Melihat reaksi ceria Tara, membuat Kiku berpikir tidak ada yang terjadi dan semuanya berjalan dengan normal. Tetapi, tidak saat malam harinya.

"Kiku, berjanjilah bahkan jika aku pergi lagi jangan biarkan siapapun menggantikan posisiku dalam hatimu!"

"Kau kenapa?-"

"Berjanjilah!"

"Baiklah, aku berjanji."

Tautan kedua jemari itu menjadi kontak fisik terakhir hingga paginya Kiku mendapati Tara kembali pergi- bukan untuk sekadar berbelanja atau jalan-jalan santai di taman.

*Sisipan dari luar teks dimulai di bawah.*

/-- VMASK (R332). -/
def candVmask (p : Option Modifier) (w : Nat) : Option Instr :=
  match fld w 25 5 with
  | 0 => some (.vcmpeq (.dec p w))
  | 1 => some (.vcmpne (.dec p w))
  | 2 => some (.vcmplt (.dec p w))
  | 3 => some (.vcmple (.dec p w))
  | 4 => some (.vcmpltu (.dec p w))
  | 5 => some (.vcmpleu (.dec p w))
  | 6 => some (.vqget (.dec p w))
  | 7 => some (.vqput (.dec p w))
  | 8 => some (.vfcmpeq (.dec p w))
  | 9 => some (.vfcmpne (.dec p w))
  | 10 => some (.vfcmplt (.dec p w))
  | 11 => some (.vfcmple (.dec p w))
  | 12 => some (.kand (.dec p w))
  | 13 => some (.kor (.dec p w))
  | 14 => some (.kxor (.dec p w))
  | 15 => some (.kandinv (.dec p w))
  | 16 => some (.kcount (.dec p w))
  | 17 => some (.kffs (.dec p w))
  | 18 => some (.vshup (.dec p w))
  | 19 => some (.vshdn (.dec p w))
  | 20 => some (.vpick (.dec p w))
  | 21 => some (.vcompact (.dec p w))
  | 22 => some (.vassign (.dec p w))
  | 23 => some (.vramp (.dec p w))
  | 24 => some (.vfoldadd (.dec p w))
  | 25 => some (.vfoldmin (.dec p w))
  | 26 => some (.vfoldmax (.dec p w))
  | 27 => some (.vredmaxi (.dec p w))
  | 28 => some (.vgetx (.dec p w))
  | 29 => some (.vgetf (.dec p w))
  | 30 => some (.vscan (.dec p w))
  | 31 => some (.vrand (.dec p w))
  | _ => none

/-- VMEM (R346), the FE field of the prefix choosing the qualified forms (R359). -/
noncomputable def candVmem (p : Option Modifier) (w : Nat) : Option Instr :=
  let fe (m : Modifier) (ix : Bool) : OpVmemFe := ⟨m, ix, fld w 25 2, fld w 22 3, fld w 17 5, fld w 12 5, fld w 7 5⟩
  match p, (p.map (·.fe)).getD 0, fld w 27 5 with
  | _, 0, 0 => some (.vld (.dec p w))
  | _, 0, 1 => some (.vldx (.dec p w))
  | _, 0, 2 => some (.vldff (.dec p w))
  | _, 0, 3 => some (.vldsh (.dec p w))
  | _, 0, 4 => some (.vlda (.dec p w))
  | _, 0, 8 => some (.vst (.dec p w))
  | _, 0, 9 => some (.vstx (.dec p w))
  | _, 0, 11 => some (.vstsh (.dec p w))
  | _, 0, 16 => some (.barArr (.dec p w))
  | _, 0, 17 => some (.barWait (.dec p w))
  | some m, 1, 0 => some (.vldFe (fe m false))
  | some m, 1, 1 => some (.vldFe (fe m true))
  | some m, 2, 0 => some (.vldTake (fe m false))
  | some m, 2, 1 => some (.vldTake (fe m true))
  | some m, 3, 8 => some (.vstFill (fe m false))
  | some m, 3, 9 => some (.vstFill (fe m true))
  | _, _, _ => none

/-- VAMO (R347). -/
noncomputable def candVamo (p : Option Modifier) (w : Nat) : Option Instr :=
  match fld w 28 4 with
  | 0 => some (.vamoSwap (.dec p w))
  | 1 => some (.vamoAdd (.dec p w))
  | 2 => some (.vamoAnd (.dec p w))
  | 3 => some (.vamoOr (.dec p w))
  | 4 => some (.vamoXor (.dec p w))
  | 5 => some (.vamoMin (.dec p w))
  | 6 => some (.vamoMax (.dec p w))
  | 7 => some (.vamoMinu (.dec p w))
  | 8 => some (.vamoMaxu (.dec p w))
  | 9 => some (.vamoFadd (.dec p w))
  | 10 => some (.vamoFmax (.dec p w))
  | 11 => some (.vamoCas (.dec p w))
  | _ => none

/-- CTL (R390). -/
noncomputable def candCtl (w : Nat) : Option Instr :=
  match fld w 22 3 with
  | 0 => some (.tlwaitReg (.dec w))
  | 1 => some (.tlwaitMem (.dec w))
  | 2 => some (.tlread (.dec w))
  | 3 => some (.tladv (.dec w))
  | 4 => some (.feclr (.dec w))
  | 5 => some (.cpyabort (.dec w))
  | 6 => some (.cpystat (.dec w))
  | _ => none

/-- The 32-bit majors that take no prefix (R260). -/
noncomputable def candPlain (w : Nat) : Option Instr :=
  match fld w 2 5 with
  | 0 => candLoad none (fld w 22 3) w
  | 1 => candLoad none (if fld w 22 3 = 0 then 10 else fld w 22 3 + 6) w
  | 2 => candStore none w
  | 4 => candOpimm w
  | 5 => some (.addi (.dec w))
  | 6 => some (.lui (.dec w))
  | 7 => some (.addpc (.dec w))
  | 8 => some (.jal (.dec w))
  | 9 => some (.jalr (.dec w))
  | 10 => candOp w
  | 11 => some (.beq (.dec w))
  | 12 => some (.bne (.dec w))
  | 13 => some (.blt (.dec w))
  | 14 => some (.bge (.dec w))
  | 15 => some (.bltu (.dec w))
  | 16 => some (.bgeu (.dec w))
  | 17 => (candFop w).orElse (fun _ => candFopVariant w)
  | 18 => some (.fmadd (.dec w))
  | 19 => candAmo w
  | 20 => candSr w
  | 21 => candSys w
  | 22 => candVset w
  | 23 => candVint none w
  | 24 => if fld w 29 1 = 1 then candVfcvt none w else if fld w 25 5 = 12 then candVfun none w else candVflt none w
  | 25 => candVmask none w
  | 26 => candVmem none w
  | 27 => candVamo none w
  | 28 => candCtl w
  | 30 => if fld w 7 25 = 0 then some .nop else some (.hint (.dec w))
  | _ => none

/-- A base instruction behind a modifier prefix (R265). -/
noncomputable def candPrefixed (m : Modifier) (w : Nat) : Option Instr :=
  match fld w 2 5 with
  | 0 => candLoad (some m) (fld w 22 3) w
  | 1 => candLoad (some m) (if fld w 22 3 = 0 then 10 else fld w 22 3 + 6) w
  | 2 => candStore (some m) w
  | 23 => candVint (some m) w
  | 24 => if fld w 29 1 = 1 then candVfcvt (some m) w else if fld w 25 5 = 12 then candVfun (some m) w else candVflt (some m) w
  | 25 => candVmask (some m) w
  | 26 => candVmem (some m) w
  | 27 => candVamo (some m) w
  | _ => none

- benar-benar pergi tanpa kabar. dan terulang untuk kedua kalinya.

Fisiknya kembali memburuk, bahkan psikisnya dinyatakan terganggu. Kiku benar-benar terpuruk, bahkan seluruh saudaranya tidak mampu mengobati luka yang Tara torehkan.

"Mengapa kau kembali, jika untuk pergi lagi bersama setengah raga, jiwa dan hati." raung Kiku dalam kamar, menyendiri dan menutup diri.

Hanya ditemani sececeran foto berisi seorang pemuda yang meninggalkannya lagi.

"Aku benci kamu! Selamanya!" kebohongan kelu Kiku terus elu-elukan demi membebaskan amarah. Wajahnya terus memerah karena meluapkan marah, Kiku hanya ingin terbebaskan.

Dilubuk hatinya, dia mengutuk kebohongan yang berkesebalikan dengan kenyataan.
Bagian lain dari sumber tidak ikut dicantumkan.